LHA Aries and Star GHA

To find any star's GHA:

GHA star = GHA Aries + SHA star (reduce modulo 360 if needed)

LHA star = GHA star plus east longitude (or minus west longitude)

GHA Aries increases at approximately 15 degrees per hour (one full rotation in one sidereal day = 23 hours 56 minutes). SHA and declination of stars change extremely slowly; almanac values are valid for the year.

7. Great Circle Sailing: Shortest-Path Mathematics

On a sphere, the shortest path between two points is along a great circle — a circle whose plane passes through the center of the sphere. For transoceanic passages, a great circle route can save hundreds of miles compared to a rhumb line. However, a great circle requires constantly changing course; in practice, navigators use composite sailing or waypoints.

Great Circle Distance

Given departure point (L1, Lo1) and destination (L2, Lo2), the angular great circle distance D satisfies:

cos(D) = sin(L1) sin(L2) + cos(L1) cos(L2) cos(DLo)

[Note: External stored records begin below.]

-- ==== Sys2Proof/Machine/Xlate.lean ====
section
/-! DEFINITION. Page-table walks and the checks of one access (13 R272 to R274, 15 R315, R317, 16 R341, R342). -/
namespace Sys2Proof.Machine

/-! ## The walk -/

/-- A leaf that a walk reached: the entry's address and value, its level, the page's base and size. -/
structure Leaf where
  entry : Nat
  val : Word
  lvl : Nat
  base : Nat
  size : Nat
  deriving DecidableEq, Repr

/-- Lowest address bit that a level indexes (13 Table 13.2). -/
def lvlShift : Nat → Nat
  | 0 => 14
  | 1 => 21
  | 2 => 28
  | 3 => 34
  | _ => 45

/-- Number of index bits of a level. -/
def lvlBits : Nat → Nat
  | 0 => 7
  | 1 => 7
  | 2 => 6
  | 3 => 11
  | _ => 12

/-- The index of an address at a level. -/
def lvlIndex (va lvl : Nat) : Nat := field va (lvlShift lvl) (lvlBits lvl)

/-- ORDK of a leaf (13 Table 13.3). -/
def leafOrdk (e : Word) : Nat := wbits e 62 2
/-- STAGED. -/
def leafStaged (e : Word) : Bool := bitOf e.toNat 61
/-- FLOAT. -/
def leafFloat (e : Word) : Bool := bitOf e.toNat 60
/-- PUBP. -/
def leafPubp (e : Word) : Bool := bitOf e.toNat 59
/-- MIG. -/
def leafMig (e : Word) : Bool := bitOf e.toNat 58
/-- LOCK. -/
def leafLock (e : Word) : Bool := bitOf e.toNat 57
/-- X. -/
def leafX (e : Word) : Bool := bitOf e.toNat 9
/-- W. -/
def leafW (e : Word) : Bool := bitOf e.toNat 8
/-- R. -/
def leafR (e : Word) : Bool := bitOf e.toNat 7
/-- U. -/
def leafU (e : Word) : Bool := bitOf e.toNat 6

/-- The partner of a publish-pair member agrees with it (R281). -/
def pairAgrees (e p : Word) : Bool :=
  bitOf p.toNat 0 && bitOf p.toNat 1 && leafPubp p && !leafFloat p
    && wbits e 56 8 == wbits p 56 8 && wbits e 6 4 == wbits p 6 4

/-- The window entry of a page in a fabric window admits it (R495). -/
def State.windowOk (s : State) (tenant w pa size : Nat) : Bool :=
  let e := (s.winOf w).1
  bitOf e.toNat 63 && wbits e 58 5 == tenant
    && (pa - (0x8000000000000 + w * 0x80000000000)) + size ≤ wbits e 0 30 * 16384

/-- A leaf entry at a level passes R273, R274, R281, R461 and R495. -/
def State.leafOk (s : State) (tenant lvl entry : Nat) (e : Word) : Bool :=
  let size := 2 ^ lvlShift lvl
  let pa := wbits e 14 38 * 2 ^ 14
  lvl ≤ 3
    && wbits e 52 5 == 0 && wbits e 10 4 == 0 && wbits e 2 2 == 0
    && leafOrdk e != 3
    && pa % size == 0
    && !(leafW e && !leafR e)
    && !(leafFloat e && lvl > 1)
    && !(leafFloat e && leafPubp e)
    && !(leafMig e && !leafFloat e)
    && (!leafPubp e || (lvl ≤ 1 && pairAgrees e (s.readWord (if entry / 8 % 2 = 0 then entry + 8 else entry - 8))))
    && !pageInHole pa size
    && s.framesOk tenant pa size
    && (match homeOf pa with
        | .fabric w => s.windowOk tenant w pa size
        | _ => true)

/-- A table entry can be read at this address: it lies in DRAM, in SRAM or in host memory. -/
def tableReadable (pa : Nat) : Bool :=
  match homeOf pa with
  | .dram _ | .sram _ | .host => true
  | _ => false

/-- The walk from a table of level `n - 1` (R272). None is XLATE. -/
def State.walkFrom (s : State) (tenant va : Nat) : Nat → Nat → Option Leaf
  | 0, _ => none
  | lvl + 1, table =>
    let entry := table + 8 * lvlIndex va lvl
    if !tableReadable entry || s.linePoisoned (lineOf entry) then none
    else
      let e := s.readWord entry
      if !bitOf e.toNat 0 then none
      else if bitOf e.toNat 1 then
        if s.leafOk tenant lvl entry e then
          some { entry, val := e, lvl, base := wbits e 14 38 * 2 ^ 14, size := 2 ^ lvlShift lvl }
        else none
      else
        let next := wbits e 9 43 * 2 ^ 9
        if wbits e 52 12 == 0 && wbits e 2 7 == 0 && next % 2 ^ (lvlBits (lvl - 1) + 3) == 0 then
          s.walkFrom tenant va lvl next
        else none

/-- The walk of a context's address (R272) (DEDUCED, log 39). -/
def State.walk (s : State) (ctx va : Nat) : Option Leaf :=
  let c := s.ctxOf ctx
  if va < 2 ^ 57 then s.walkFrom c.tenant va 5 c.root else none

/-- The size of the page that a context's address is translated by, or of a 16 KiB page where there is none. -/
def State.pageSize (s : State) (ctx va : Nat) : Nat := ((s.walk ctx va).map (·.size)).getD 16384

/-- An access of a context is parked at the tail of its FIFO (R347), translated by the page of its address. -/
def State.addPark (s : State) (ctx : Nat) (p : Park) : State :=
  { s with parks := s.parks ++ [{ p with page := s.pageSize ctx p.va }], rix := 0 }

/-- A walk from a table of level `n - 1` reads an entry in a poisoned line (R471). -/
def State.walkMeets (s : State) (va : Nat) : Nat → Nat → Bool
  | 0, _ => false
  | lvl + 1, table =>
    let entry := table + 8 * lvlIndex va lvl
    let e := s.readWord entry
    tableReadable entry
      && (s.linePoisoned (lineOf entry)
        || (bitOf e.toNat 0 && !bitOf e.toNat 1 && s.walkMeets va lvl (wbits e 9 43 * 2 ^ 9)))

/-- The walk of a context's address consumes poison: no entry is taken from it as good (R471). -/
def State.walkPoisoned (s : State) (ctx va : Nat) : Bool := decide (va < 2 ^ 57) && s.walkMeets va 5 (s.ctxOf ctx).root

/-! ## Bound lines -/

/-- Binding b holds a physical line. -/
def Bind.holds (b : Bind) (line : Nat) : Bool :=
  b.extents.any fun x => decide (x.2.1 ≤ 64 * line ∧ 64 * line < x.2.1 + x.2.2)

/-- The context and the binding that hold a physical line (R341). -/
def State.bindAt (s : State) (line : Nat) : Option (Nat × Bind) :=
  s.ctxs.findSome? fun p => (p.2.binds.find? fun b => b.holds line).map fun b => (p.1, b)

/-- The launch whose chute control line a physical line is: its context, serial, chute and slot (R401). -/
def State.chuteAt (s : State) (line : Nat) : Option (Nat × Nat × Nat × Nat) :=
  s.launches.findSome? fun l =>
    l.chutes.zipIdx.findSome? fun c =>
      (c.1.lines.findIdx? fun x => x == line).map fun k => (l.ctx, l.serial, c.2, k)

/-- The context that has a physical line bound, in a staged region or as a control line of its launch (R341, R401). -/
def State.boundCtx (s : State) (line : Nat) : Option Nat :=
  match s.bindAt line with
  | some (c, _) => some c
  | none => (s.chuteAt line).map (·.1)

/-! ## One access -/

/-- Causes of 22 Table 22.1 that an access can meet. -/
def causeXlate : Nat := 5
/-- PROT. -/
def causeProt : Nat := 6
/-- ALIGN. -/
def causeAlign : Nat := 7
/-- STAGE_ILLEGAL. -/
def causeStageIllegal : Nat := 8
/-- STAGE_BUSY. -/
def causeStageBusy : Nat := 9
/-- STAGE_TABLE. -/
def causeStageTable : Nat := 10
/-- PARK_LIMIT. -/
def causeParkLimit : Nat := 11
/-- POISON. -/
def causePoison : Nat := 12
/-- MCHECK. -/
def causeMcheck : Nat := 13

/-- What an access does, for its rights (R274). -/
inductive Right where
  | load
  | store
  | fetch
  deriving DecidableEq, Repr

/-- The leaf's rights forbid the access at this level (R274, R519). -/
def rightDenied (e : Word) (lv : Level) (r : Right) : Bool :=
  (lv == .program && !leafU e)
    || (match r with
        | .load => !leafR e
        | .store => !leafW e
        | .fetch => !leafX e)

/-- The pieces of n bytes from va, cut at 16 KiB boundaries; fuel bounds their number. -/
def splitPages : Nat → Int → Nat → List (Int × Nat)
  | 0, _, _ => []
  | fuel + 1, va, n =>
    if n = 0 then []
    else
      let room := 16384 - (va % 16384).toNat
      if n ≤ room then [(va, n)] else (va, room) :: splitPages fuel (va + room) (n - room)

/-- The first line of a piece on which an access without a transition is refused, with its cause (R341, R342). -/
def State.stagedFault (s : State) (ctx : Nat) (p : Part) : Option (Nat × Nat) :=
  if s.ctxs.all (fun c => c.2.binds.isEmpty) && s.launches.isEmpty then none
  else
    (linesOf p.pa p.len).findSome? fun l =>
      let at_ := if 64 * l < p.pa then p.va else p.va + (64 * l - p.pa)
      (s.boundCtx l).map fun c => (if c = ctx then causeStageIllegal else causeProt, at_)

/-- Walks made once for the pages of one instruction: (16 KiB page number, leaf). -/
abbrev Walks := List (Nat × Option Leaf)

/-- The leaf of an address, from the walks already made or by a walk. -/
def State.leafFor (s : State) (ws : Walks) (ctx va : Nat) : Option Leaf :=
  match ws.lookup (va / 16384) with
  | some l => l
  | none => s.walk ctx va

/-- The cause of a walk that gives no leaf: XLATE, or POISON, which is contained (R274, R471). -/
def State.walkCause (s : State) (ctx va : Nat) : Nat := if s.walkPoisoned ctx va then causePoison else causeXlate

/-- XLATE and PROT of one piece (R317). -/
def State.checkPart (s : State) (ws : Walks) (ctx : Nat) (lv : Level) (r : Right) (va : Int) (n : Nat) :
    Except (Nat × Word) Part :=
  if va < 0 ∨ va ≥ ((2 ^ 57 : Nat) : Int) then .error (causeXlate, wordOf va)
  else
    match s.leafFor ws ctx va.toNat with
    | none => .error (s.walkCause ctx va.toNat, wordOf va)
    | some l =>
      if rightDenied l.val lv r then .error (causeProt, wordOf va)
      else
        .ok { va := va.toNat, pa := l.base + va.toNat % l.size, len := n, ordk := leafOrdk l.val
              mig := leafMig l.val, entry := l.entry, page := l.size }

/-- The checks of the pieces in turn, with the staged checks when `staged` asks for them. -/
def State.checkParts (s : State) (ws : Walks) (ctx : Nat) (lv : Level) (r : Right) (staged : Bool) :
    List (Int × Nat) → Except (Nat × Word) (List Part)
  | [] => .ok []
  | (va, n) :: t =>
    match s.checkPart ws ctx lv r va n with
    | .error e => .error e
    | .ok p =>
      match (if staged then s.stagedFault ctx p else none) with
      | some (c, a) => .error (c, BitVec.ofNat 64 a)
      | none =>
        match s.checkParts ws ctx lv r staged t with
        | .error e => .error e
        | .ok ps => .ok (p :: ps)

/-- The checks of R317 on one access of n bytes, in the order ALIGN, XLATE, PROT, staged: the pieces it touches, or the
cause and the reported byte. -/
def State.checkAccessIn (s : State) (ws : Walks) (ctx : Nat) (lv : Level) (r : Right) (align staged : Bool) (va : Int)
    (n : Nat) : Except (Nat × Word) (List Part) :=
  if align && decide (va % n ≠ 0) then .error (causeAlign, wordOf va)
  else s.checkParts ws ctx lv r staged (splitPages (n / 16384 + 2) va n)

/-- `checkAccessIn` with no walk made before. -/
def State.checkAccess (s : State) (ctx : Nat) (lv : Level) (r : Right) (align staged : Bool) (va : Int) (n : Nat) :
    Except (Nat × Word) (List Part) :=
  s.checkAccessIn [] ctx lv r align staged va n

/-- A and D set in a leaf entry by an access (R275). -/
def State.markEntry (s : State) (entry : Nat) (store : Bool) : State :=
  let e := s.readWord entry
  let e' := e ||| (if store then 0x30 else 0x20)
  if e' = e then s else s.writeWord entry e'

/-- A and D set for every piece of an access. -/
def State.markParts (s : State) (store : Bool) : List Part → State
  | [] => s
  | p :: t => (s.markEntry p.entry store).markParts store t

end Sys2Proof.Machine
end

Where DLo = difference in longitude = Lo1 minus Lo2 (or Lo2 minus Lo1, taken as positive, 0 to 180 degrees). D is in degrees; distance in nautical miles = 60 times D (since 1 degree of arc on Earth = 60 NM).

Initial Course Angle C

The initial course (direction of departure from the starting point) is found from the navigation triangle. The starting point plays the role of the pole, the north pole plays the role of the body, and the destination plays the role of another point:

cos(C) = [sin(L2) minus sin(L1) cos(D)] / [cos(L1) sin(D)]

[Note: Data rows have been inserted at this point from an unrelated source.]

-- ==== Sys2Proof/Machine/Block.lean ====
section
/-! DEFINITION. Context blocks and vector save blocks: layouts, saving and loading, lazy saves, landings, and the end of
a context (22 R436 to R445, R454, R455). -/
namespace Sys2Proof.Machine

/-! ## Accesses of the Headframe -/

/-- Lines that n bytes from pa cover whole. -/
def wholeLines (pa n : Nat) : List Nat := (linesOf pa n).filter fun l => decide (pa ≤ 64 * l ∧ 64 * l + 64 ≤ pa + n)

/-- Writes the pieces of an access; a line that is covered whole is left unpoisoned (R318). -/
def State.writeParts (s : State) : List Part → List Byte → State
  | [], _ => s
  | p :: t, bs =>
    let s1 := s.writePhys p.pa (bs.take p.len)
    let s2 := (wholeLines p.pa p.len).foldl (fun s l => if (s.metaOf l).pois then s.setPois l false else s) s1
    let s3 := (linesOf p.pa p.len).foldl State.stored s2
    s3.writeParts t (bs.drop p.len)

/-- The bytes of the pieces of an access. -/
def State.readParts (s : State) : List Part → List Byte
  | [] => []
  | p :: t => s.readPhys p.pa p.len ++ s.readParts t

/-- The migrations under way of the pages that some bytes of a context lie in end: a write of the device stalls until they
have, and the model lets that pass within the step (R279). -/
def State.awaitMoves (s : State) (ctx : Nat) (lv : Level) (va n : Nat) : State :=
  match s.checkAccess ctx lv .store false true va n with
  | .error _ => s
  | .ok ps =>
    (s.migs.filter fun m => ps.any fun p => p.mig && decide (m.old ≤ p.pa ∧ p.pa < m.old + m.size)).foldl State.endMove s

/-- A checked write by the device in a context's address space; none when a check of R5 fails. -/
def State.ctxWrite (s : State) (ctx : Nat) (lv : Level) (va : Nat) (bs : List Byte) : Option State :=
  let s1 := if s.migs.isEmpty then s else s.awaitMoves ctx lv va bs.length
  match s1.checkAccess ctx lv .store false true va bs.length with
  | .error _ => none
  | .ok ps => some (((s1.markParts true ps).writeParts ps bs).askParts ctx true ps)

/-- A is set in the leaves of the pages that a read by the device goes through (R275). -/
def State.ctxSeen (s : State) (ctx : Nat) (lv : Level) (va n : Nat) : State :=
  match s.checkAccess ctx lv .load false true va n with
  | .error _ => s
  | .ok ps => (s.markParts false ps).askParts ctx false ps

/-- A checked read by the device in a context's address space. -/
def State.ctxRead (s : State) (ctx : Nat) (lv : Level) (va n : Nat) : Option (List Byte) :=
  match s.checkAccess ctx lv .load false true va n with
  | .error _ => none
  | .ok ps => some (s.readParts ps)

/-- A byte of a virtual range lies in a poisoned line. -/
def State.ctxPoisoned (s : State) (ctx : Nat) (lv : Level) (va n : Nat) : Bool :=
  match s.checkAccess ctx lv .load false false va n with
  | .error _ => false
  | .ok ps => ps.any fun p => s.poisoned p.pa p.len

/-- Several checked writes; none when one fails. -/
def State.ctxWrites (s : State) (ctx : Nat) (lv : Level) : List (Nat × List Byte) → Option State
  | [] => some s
  | (va, bs) :: t =>
    match s.ctxWrite ctx lv va bs with
    | none => none
    | some s' => s'.ctxWrites ctx lv t

/-! ## Layouts -/

/-- Bytes of a context block (R440). -/
def blockSize : Nat := 282688

/-- Offset of the vector save block in a context block (22 Table 22.5). -/
def vecOffset : Nat := 0x800

/-- A loop-stack entry as 256 bits (06 Table 6.4). -/
def Loop.bits (l : Loop) : Nat :=
  bit l.h * 2 ^ 255 + l.last.toNat * 2 ^ 192 + l.first.toNat * 2 ^ 128 + l.count.toNat * 2 ^ 64 + l.index.toNat

/-- The entry that 256 bits hold. -/
def Loop.ofBits (x : Nat) : Loop :=
  { h := bitOf x 255, last := BitVec.ofNat 57 (field x 192 57), first := BitVec.ofNat 57 (field x 128 57)
    count := BitVec.ofNat 64 (field x 64 64), index := BitVec.ofNat 64 (field x 0 64) }

/-- A saved loop entry is refused (R146). The low three bits of LAST and FIRST, which Table 6.4 gives as 0, count as the reserved bits
do (DEDUCED, log 45). -/
def loopRefused (x : Nat) : Bool :=
  let l := Loop.ofBits x
  field x 249 6 != 0 || field x 185 7 != 0 || l.last.toNat % 8 != 0 || l.first.toNat % 8 != 0
    || l.count.toNat ≤ l.index.toNat || l.last.toNat < l.first.toNat

/-- HND of CAUSE (22 Table 22.2): a trap is being handled. -/
def Hart.handling (h : Hart) : Bool := bitOf h.cause.toNat 58

/-- What a landing writes beside the registers (22 Table 22.6). -/
structure Landing where
  fatal : Bool
  halted : Bool
  miditer : Bool
  lazily : Bool
  pc : Word
  cause : Word
  epc : Word
  tval : Word
  deriving DecidableEq, Repr

/-- The scalar part of a context block (22 Tables 22.5, 22.6). -/
def Hart.scalarBlock (h : Hart) (l : Landing) : List Byte :=
  let w0 := 2 ^ 56 + (if h.level = .supervisor then 2 ^ 8 else 0) + bit l.fatal * 2 ^ 7 + bit l.halted * 2 ^ 6
    + bit h.handling * 2 ^ 5 + bit l.miditer * 2 ^ 4 + bit l.lazily * 2 ^ 3 + h.loops.length
  let w6 := h.inst.serial * 2 ^ 16 + h.inst.stage * 2 ^ 13
  wordBytes [BitVec.ofNat 64 w0, l.pc, l.cause, l.epc, l.tval, h.wid, BitVec.ofNat 64 w6, 0]
    ++ wordBytes (0 :: h.g.toList.drop 1)
    ++ (h.loops ++ List.replicate (6 - h.loops.length) (Loop.ofBits 0)).flatMap (fun x => toBytes x.bits 32)
    ++ h.cols.toList.flatMap (fun x => toBytes x.toNat 64)
    ++ wordBytes [h.rmode, h.seed, h.parklim, BitVec.ofNat 64 (h.wmark.getD 0), h.tvec, 0, 0, 0]
    ++ List.replicate 448 0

C is the angle at the departure point. Convert to true course using the hemisphere and direction rules: if destination is to the east, Cn = C; if to the west, Cn = 360 minus C (for northern hemisphere departure heading north).

The Vertex of a Great Circle

The vertex is the highest latitude point of a great circle route. At the vertex, the course is due east or due west (090 or 270 degrees true). The vertex latitude Lv and the longitude difference from the departure point satisfy:

  • cos(Lv) = cos(L1) sin(C)
  • cos(LoV minus Lo1) = tan(L1) / tan(Lv)
  • sin(DLo) = cos(C) / sin(Lv) [for longitude of any waypoint]

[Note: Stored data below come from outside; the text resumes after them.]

/-! ## Records (R202 to R204) -/

/-- Word i of a record's header. -/
def tkWord (r : List Byte) (i : Nat) : Word := wordAt r (8 * i)
/-- NSTEP. -/
def tkSteps (r : List Byte) : Nat := wbits (tkWord r 0) 48 8
/-- BODY0. -/
def tkBody0 (r : List Byte) : Nat := wbits (tkWord r 0) 40 8
/-- BODY1. -/
def tkBody1 (r : List Byte) : Nat := wbits (tkWord r 0) 32 8
/-- NWAIT. -/
def tkWaits (r : List Byte) : Nat := wbits (tkWord r 0) 28 4
/-- NSIG. -/
def tkSigs (r : List Byte) : Nat := wbits (tkWord r 0) 24 4
/-- KB. -/
def tkKb (r : List Byte) : Nat := wbits (tkWord r 1) 0 21
/-- SPILL. -/
def tkSpill (r : List Byte) : Nat := wbits (tkWord r 3) 0 57
/-- Word k of dependence entry e (09 Table 9.2). -/
def tkEntry (r : List Byte) (e k : Nat) : Word := wordAt r (64 + 16 * e + 8 * k)
/-- Word k of step i. -/
def tkStep (r : List Byte) (i k : Nat) : Word := wordAt r (192 + 32 * i + 8 * k)
/-- ADDR of an entry. -/
def tkAddr (r : List Byte) (e : Nat) : Nat := wbits (tkEntry r e 0) 0 57

/-- The code that refuses a header (09 Tables 9.1, 9.9), 0 for none. -/
def headerCode (r : List Byte) : Nat :=
  let w0 := tkWord r 0
  if wbits w0 56 8 ≠ 1 ∨ tkSteps r = 0 ∨ tkBody1 r < tkBody0 r ∨ tkSteps r ≤ tkBody1 r ∨ 4 < tkWaits r ∨ 4 < tkSigs r
      ∨ 1048576 < tkKb r ∨ wbits w0 0 22 ≠ 0 ∨ wbits (tkWord r 1) 21 11 ≠ 0 ∨ wbits (tkWord r 3) 57 7 ≠ 0
      ∨ tkWord r 7 ≠ 0 then 2
  else if tkSpill r % 64 ≠ 0 then 6
  else 0

/-- Entry e is used (R203). -/
def tkUsed (r : List Byte) (e : Nat) : Bool := if e < 4 then e < tkWaits r else e - 4 < tkSigs r

/-- BADDEP applies to entry e (09 Table 9.2). -/
def entryBad (r : List Byte) (e : Nat) : Bool :=
  let w0 := tkEntry r e 0
  let w1 := tkEntry r e 1
  if tkUsed r e then
    wbits w0 57 7 != 0 || wbits w0 0 6 != 0 || wbits w1 0 52 != 0
      || (e < 4 && (wbits w1 56 4 != 0 || wbits w1 52 1 != 0))
  else w0 != 0 || w1 != 0

/-- The code of an LDA or LDB step (09 Table 9.5). -/
def loadCode (w : Nat → Word) : Nat :=
  let gather := wbits (w 0) 49 1
  let sparse := wbits (w 0) 48 1
  if 7 < wbits (w 0) 52 4 ∨ wbits (w 0) 0 48 ≠ 0 ∨ wbits (w 1) 57 7 ≠ 0 ∨ wbits (w 2) 57 7 ≠ 0
      ∨ (gather = 1 ∧ sparse = 1) ∨ (gather = 1 ∧ wbits (w 2) 0 2 ≠ 0) ∨ (gather = 0 ∧ w 2 ≠ 0)
      ∨ (sparse = 1 ∧ wbits (w 3) 0 32 ≠ 0) then 4 else 0

/-- A format pair whose sums go to the partial-sum buffer (09 Table 9.6). -/
def blockPair (fa fb : Nat) : Bool := (fa == 0 && fb == 0) || ((fa == 1 || fa == 2) && (fb == 1 || fb == 2))

/-- The code of an MMA step (R211). -/
def mmaCode (w : Nat → Word) : Nat :=
  let fa := wbits (w 0) 52 4
  let fb := wbits (w 0) 48 4
  if wbits (w 0) 0 41 ≠ 0 ∨ w 1 ≠ 0 ∨ w 2 ≠ 0 ∨ w 3 ≠ 0 ∨ (blockPair fa fb ∧ wbits (w 0) 41 3 ≠ 0) then 4
  else if blockPair fa fb || (fa == fb && 3 ≤ fa && fa ≤ 7) then 0
  else 5

/-- The code of an ACVT step (09 Tables 9.7, 9.8). -/
def acvtCode (w : Nat → Word) : Nat :=
  let fout := wbits (w 0) 52 4
  let rm := wbits (w 0) 49 3
  let sat := wbits (w 0) 48 1
  let src := wbits (w 0) 47 1
  let plain := fout == 9 || (src == 0 && fout == 0)
  let ints := src == 1 && (fout == 3 || fout == 6 || fout == 8)
  let floats := src == 0 && (fout == 1 || fout == 2 || fout == 4 || fout == 5 || fout == 7)
  if 6 ≤ rm ∨ wbits (w 0) 32 12 ≠ 0 ∨ wbits (w 1) 57 7 ≠ 0 ∨ w 2 ≠ 0 ∨ (plain ∧ (rm ≠ 0 ∨ sat ≠ 0)) ∨ (ints ∧ rm ≠ 0) then 4
  else if plain || ints || floats then 0
  else 5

Where C is the initial course angle. The vertex latitude is the maximum latitude reached on the route. If the vertex is within the route (between departure and destination), the route passes through it.

Composite Sailing

Composite sailing limits poleward excursion to a maximum latitude (e.g., to avoid ice). The route follows the great circle to where it reaches the limiting latitude, then follows that parallel to where the great circle to the destination also touches it, then follows the second great circle to the destination.

Composite Sailing Distance:

D(total) = D(GC1: departure to limiting lat) + D(parallel sailing segment) + D(GC2: limiting lat to destination). The parallel sailing segment uses: departure = DLo times cos(Llimit), where DLo is the difference in longitude between the two tangent points.

Great Circle vs. Rhumb Line: Worked Comparison

San Francisco (37.8 N, 122.4 W) to Yokohama (35.4 N, 139.6 E):

  • DLo = 122.4 + 139.6 = 262.0 deg (but use 360 minus 262 = 98.0 deg eastward)
  • cos(D) = sin(37.8)sin(35.4) + cos(37.8)cos(35.4)cos(98.0)
  • cos(D) = (0.6143)(0.5793) + (0.7890)(0.8151)(-0.1392)
  • cos(D) = 0.3558 minus 0.0896 = 0.2662
  • D = 74.6 deg = 4,478 NM (great circle)
  • Rhumb line distance approx 4,900 NM
  • Great circle saves approximately 422 NM

8. Mercator Sailing and Rhumb Line Mathematics

The Mercator projection preserves angles (conformal), making rhumb lines appear as straight lines. This property makes Mercator charts the standard for coastal and offshore navigation. The mathematics of Mercator sailing handles the distortion inherent in mapping a sphere onto a flat surface.

Meridional Parts (M)

On a Mercator chart, latitude lines are spaced according to the logarithm of the secant — increasingly spread apart toward the poles. The "meridional parts" M(L) for latitude L is defined as:

M(L) = 7915.7 log[tan(45 + L/2)] (approximately, for a sphere)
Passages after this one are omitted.